* _WORK REQUEST_
Output exactly the lines that run from the top of the entries to the line holding "namespace Sys2Proof.Machine", including both of those lines.

* _PROVIDED MATERIAL_
- - -
-- ==== Sys2Proof/Machine/Turn.lean ====
section
/-! DEFINITION. One turn of a sequencer, and which events can happen. -/
namespace Sys2Proof.Machine

/-- A fetched word of the acting sequencer: rejected by its cause (R98), preceded by VFIRST (R442), or executed. -/
def State.runWord (s : State) (w : Word) : Res :=
  match decodeOp w with
  | .error _ => execNonInstructionWord w { s with rix := 0 }
  | .ok o =>
    if touchesVec w && s.hart.needsVfirst then execVfirst { s with rix := 0 }
    else runDecoded (s.resolve o w) w s

/-- One turn of the acting sequencer: nothing without an instance or while it is parked; a landing; a breakpoint; else
the instruction at the PC. -/
def State.turn (s : State) : Res :=
  if !s.hart.live then .next s
  else if s.landsNow then .next s.landPreempt
  else if s.withdrawDue then .next (s.withdraw true fun r => r.agent == s.agent)
  else if s.parked then .next s
  else
    match s.hart.held, s.matchingBp with
    | some w, _ => s.runWord w
    | none, some (n, _) => execBreakpointMatch n s
    | none, none =>
      match fetchWord { s with rix := 0 } with
      | (.error _, _) => execFetchFault { s with rix := 0 }
      | (.ok w, s1) => s1.runWord w

/-- The package serves nothing but its management port: it waits for cold reset (R466, R482, R514), it is in recovery
(R467), it is SCRAPPED (24 Table 24.5), or a reset or a wipe is under way (R470). -/
def State.mgmtOnly (s : State) : Bool := s.stopped || s.mgmt.recovery || s.mgmt.life == 3 || s.mgmt.boot != .ready

/-- Step 5 of a cold reset may be under way: service firmware writes the alternate-route tables (R515). -/
def State.writesRoutes (s : State) : Bool := s.mgmt.boot == .reset && !(s.stopped || s.mgmt.recovery || s.mgmt.life == 3)

/-- The event can happen: it is no instruction word, and a package that serves only its management port meets only a cold
reset, that port's accesses and what its dies read (R514), or in a cold reset the writing of the routes (DESIGN CHOICE, log 10). -/
def State.eventAllowed (s : State) (i : Instr) : Bool :=
  match i with
  | .coldReset | .evtRead | .mgmtBlockRead _ | .mgmtBlockWrite _ _ | .thermWrite _ | .deviceNumberWrite _
  | .thermalThrottle _ _ | .thermalTrip _ => true
  | .registerWrite (.route _ _) _ => !s.mgmtOnly || s.writesRoutes
  | i => i.op.isNone && !s.mgmtOnly

/-- A configuration request at the host port: answered, with Request Retry Status while a reset or a wipe is under way, and not at all
by a package that serves only its management port (R470, R515). -/
def State.answerConfig (s : State) (fn : Nat) : State :=
  if s.hostRefuses then s.emit (.hostRetry fn) else if s.mgmtOnly then s else s.emit (.hostConfig fn)

/-- An event that cannot happen: a host's memory request during a reset or a wipe is answered with Completer Abort (R470), anything
else has no effect. -/
def State.refuseEvent (s : State) (i : Instr) : State :=
  match i with
  | .hostMemRequest r => if s.hostRefuses then s.emit (.hostAbort r.fn) else s
  | _ => s

end Sys2Proof.Machine
end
- - -
* _REPLY_
-- ==== Sys2Proof/Machine/Turn.lean ====
section
/-! DEFINITION. One turn of a sequencer, and which events can happen. -/
namespace Sys2Proof.Machine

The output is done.